[Opening Records for the exercise section]

-- ==== Sys2Proof/Machine/Sched.lean ====
section
/-! DEFINITION. The device scheduler (02 R37 to R45; 10 R236 to R244, R246, R259 to R262): pushes and spill rings, pops,
the start and the end of crews, and pre-emption. -/

namespace Sys2Proof.Machine
set_option Elab.async false
open Sys2Proof

/-! ### Queues (10 R236, R238, R239) -/

/-- The records of a queue that are in its on-chip entries. (DEDUCED: assumption 39). -/
def State.onChip (s : State) (q : Nat) : List QueuedRec := s.records.filter fun r => r.queue == q && !r.spilled

/-- The spilled records of a queue, oldest first. -/
def State.spilled (s : State) (q : Nat) : List QueuedRec := s.records.filter fun r => r.queue == q && r.spilled

/-- The descriptor of a queue's spill ring (14 R477). -/
def spillPool (q : Nat) : Nat := 3 + q

/-- Address of a slot of a queue's spill ring. -/
def State.spillSlot (s : State) (q n : Nat) : Nat :=
  (s.poolDouble (spillPool q) 0).toNat + 64 * (n % 2 ^ bitsOf (s.poolDouble (spillPool q) 1) 0 5)

/-- Records that a queue's spill ring has room for. -/
def State.spillRoom (s : State) (q : Nat) : Bool :=
  s.poolDouble (spillPool q) 0 != 0 &&
    (s.poolDouble (spillPool q) 3 - s.poolDouble (spillPool q) 2).toNat < 2 ^ bitsOf (s.poolDouble (spillPool q) 1) 0 5

/-- Effective priority (10 R239). -/
def QueuedRec.prio (r : QueuedRec) : Nat := min 3 (r.rcd.prio + r.boosts)

/-- A record as it enters its queue. -/
def State.newQueued (s : State) (p : Push) (spilled : Bool) : QueuedRec :=
  { id := s.serial, rcd := p.rcd, origin := p.origin, queue := p.queue, since := s.clock.toNat, boosts := 0
    topAt := s.clock.toNat, skips := 0, blocking := false, spilled := spilled, saved := none }

/-- A push has been made: whoever waited on it goes on, a peer's JDEC with its answer (10 R236). -/
def State.pushMade (s : State) (p : Push) : State :=
  let s := match p.reply with
    | some (source, tag, old) => { s with control := s.control ++ [.response source tag 0 [old]] }
    | none => s
  match p.fl with
  | some fl => (s.mapFlight fl fun f => { f with wait := f.wait - 1 }).settleFlights
  | none => s

/-- A launch that a failed record has ended pushes no more (10 R246). -/
def State.pushDropped (s : State) (p : Push) : Bool :=
  p.slot.isSome && (p.rcd.launch.bind s.launch?).any (·.status != 0)

/-- Takes a push out of the list. -/
def State.dropPush (s : State) (i : Nat) : State := { s with pushes := s.pushes.eraseIdx i }

/-- A push that is waiting. -/
def State.makePush (s : State) (i : Nat) (p : Push) : State :=
  if s.pushDropped p then
    match p.rcd.launch with
    | some l => (((s.dropPush i).mapLaunch (some l) fun x => { x with pushed := x.pushed - 1 }).settleLaunch l)
    | none => s.dropPush i
  else if (s.spilled p.queue).isEmpty && (s.onChip p.queue).length < 64 then
    let r := s.newQueued p false
    State.pushMade { s.dropPush i with serial := s.serial + 1, records := s.records ++ [r] } p
  else if !s.spillRoom p.queue || s.deviceAcc.contains (.spill p.queue) then s
  else
    let tail := (s.poolDouble (spillPool p.queue) 3).toNat
    match s.agentPoke (.queue p.queue) 0 0 s.supAsid (s.spillSlot p.queue tail) p.rcd.bytes with
    | (.done, s) =>
      let r := s.newQueued p true
      ((State.pushMade { s.dropPush i with serial := s.serial + 1, records := s.records ++ [r] } p).setPoolDouble
        (spillPool p.queue) 3 (BitVec.ofNat 64 (tail + 1))).farDone (.queue p.queue)
    | (.fault code va, s) => s.deviceFault (.spill p.queue) s.supAsid code va
    | (.wait, s) => s

/-- Pushes of one command or instruction are made in their order (10 R243, R246). -/
def State.pushTurn (s : State) (i : Nat) (p : Push) : Bool :=
  (s.pushes.take i).all fun q => (q.fl.isNone || q.fl != p.fl) && (q.slot.isNone || q.slot != p.slot)

/-- RECORD_PUSH (10 R236, R238). -/
def execRecordPush (push : Nat) (s : State) : Host.Outcome State Fault Refusal :=
  .next <|
    match s.pushes[push]? with
    | some p => if s.pushTurn push p then s.makePush push p else s
    | none => s

/-- Brings spilled records of a queue back into its entries, in order; `fuel` bounds them. -/
def State.refill (s : State) (q : Nat) : Nat → State
  | 0 => s
  | fuel + 1 =>
    match s.spilled q with
    | [] => s
    | r :: _ =>
      if 64 ≤ (s.onChip q).length || s.deviceAcc.contains (.unspill q) then s
      else
        let head := (s.poolDouble (spillPool q) 2).toNat
        match s.agentPeek (.queue q) 0 0 s.supAsid (s.spillSlot q head) 64 with
        | (.bytes bs, s) =>
          let rcd := recordOf bs (dbl (doublesOf bs) 6)
          State.refill ((State.setPoolDouble
            { s with records := s.records.map fun x => if x.id == r.id then { x with spilled := false, rcd := rcd } else x }
            (spillPool q) 2 (BitVec.ofNat 64 (head + 1))).farDone (.queue q)) q fuel
        | (.fault code va, s) => s.deviceFault (.unspill q) s.supAsid code va
        | (.wait, s) => s

/-- SCHED_AGE (10 R239). -/
def execSchedAge (rec_ : Nat) (s : State) : Host.Outcome State Fault Refusal :=
  .next <|
    let period := 1024 * bitsOf s.schedCtl 0 16
    { s with records := s.records.map fun r =>
        if r.id == rec_ && period != 0 && r.prio < 3 && r.since + period ≤ s.clock.toNat then
          { r with boosts := r.boosts + 1, since := r.since + period
                   topAt := if r.rcd.prio + r.boosts + 1 == 3 then s.clock.toNat else r.topAt }
        else r }

/-- SKIP_LIMIT of the scheduler control double (10 R263). -/
def State.skipLimit (s : State) : Nat := max 1 (bitsOf s.schedCtl 48 8)

/-- SKIP_LIMIT (10 R240). -/
def execSkipLimit (rec_ : Nat) (s : State) : Host.Outcome State Fault Refusal :=
  .next { s with records := s.records.map fun r =>
    if r.id == rec_ && s.skipLimit ≤ r.skips then { r with blocking := true } else r }

/-! ### The order in which a cluster considers records (10 R239) -/

/-- Puts a record in its place by age. -/
def insertAge (x : QueuedRec) : List QueuedRec → List QueuedRec
  | [] => [x]
  | y :: ys => if x.id < y.id then x :: y :: ys else y :: insertAge x ys

/-- A record that a crew is being pre-empted for is kept for that crew's cluster (10 R261). -/
def State.reserved (s : State) (r : QueuedRec) : Bool := s.crews.any fun c => c.victimOf == some r.id

/-- The records of one queue and effective priority, oldest first. -/
def State.levelOf (s : State) (q p : Nat) : List QueuedRec :=
  ((s.onChip q).filter fun r => r.prio == p && !s.reserved r).foldl (fun acc x => insertAge x acc) []

/-- Two lists in alternation. -/
def alternate : List QueuedRec → List QueuedRec → List QueuedRec
  | [], ys => ys
  | x :: xs, ys => x :: match ys with
    | [] => xs
    | y :: ys => y :: alternate xs ys

/-- The order of a cluster. (DESIGN CHOICE: assumption 18). -/
def State.considered (s : State) (cluster : Nat) : List QueuedRec :=
  let die := cluster / 12
  [3, 2, 1, 0].flatMap fun p =>
    let own := s.levelOf cluster p
    let mine := s.levelOf (24 + die) p
    let other := (s.levelOf (25 - die) p).filter fun r => r.rcd.place == 0x3F
    (if Config.dieFirst s.freeCount then alternate mine own else alternate own mine) ++ other

/-- Whether a cluster could hold a record once its resident crews leave: every record that does not fail fits an idle
cluster, and PLACE says which (10 R240). -/
def QueuedRec.allowed (r : QueuedRec) (cluster : Nat) : Bool :=
  r.rcd.place == cluster || r.rcd.place == 0x3C + cluster / 12 || r.rcd.place == 0x3F ||
    (r.queue == 24 + cluster / 12)

/-- Goes through the records in order: the first that fails or can be placed now, and those passed over. -/
def State.choose (s : State) (cluster : Nat) : List QueuedRec → List Nat → Option (QueuedRec × Fit × List Nat) × State
  | [], _ => (none, s)
  | r :: rs, skipped =>
    match s.fit r cluster [] with
    | (.wait, s) => (none, s)
    | (.fails st, s) => (some (r, .fails st, skipped), s)
    | (.now, s) => (some (r, .now, skipped), s)
    | (.later, s) => s.choose cluster rs (if r.allowed cluster then r.id :: skipped else skipped)

/-- The blocking record of a cluster: the oldest one it could hold (10 R240). -/
def State.blockingAt (s : State) (cluster : Nat) : Option QueuedRec :=
  ((s.considered cluster).filter fun r => r.blocking && r.allowed cluster).foldl (fun best r => match best with
    | some b => if b.id < r.id then some b else some r
    | none => some r) none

[Closing Records for the exercise section]

For this task, write out exactly the lines of the entries above, starting at the line with "open Sys2Proof" and ending at the line with "def State.spillSlot (s", both included, and no others.

_Task answer:_
open Sys2Proof

/-! ### Queues (10 R236, R238, R239) -/

/-- The records of a queue that are in its on-chip entries. (DEDUCED: assumption 39). -/
def State.onChip (s : State) (q : Nat) : List QueuedRec := s.records.filter fun r => r.queue == q && !r.spilled

/-- The spilled records of a queue, oldest first. -/
def State.spilled (s : State) (q : Nat) : List QueuedRec := s.records.filter fun r => r.queue == q && r.spilled

/-- The descriptor of a queue's spill ring (14 R477). -/
def spillPool (q : Nat) : Nat := 3 + q

/-- Address of a slot of a queue's spill ring. -/
def State.spillSlot (s : State) (q n : Nat) : Nat :=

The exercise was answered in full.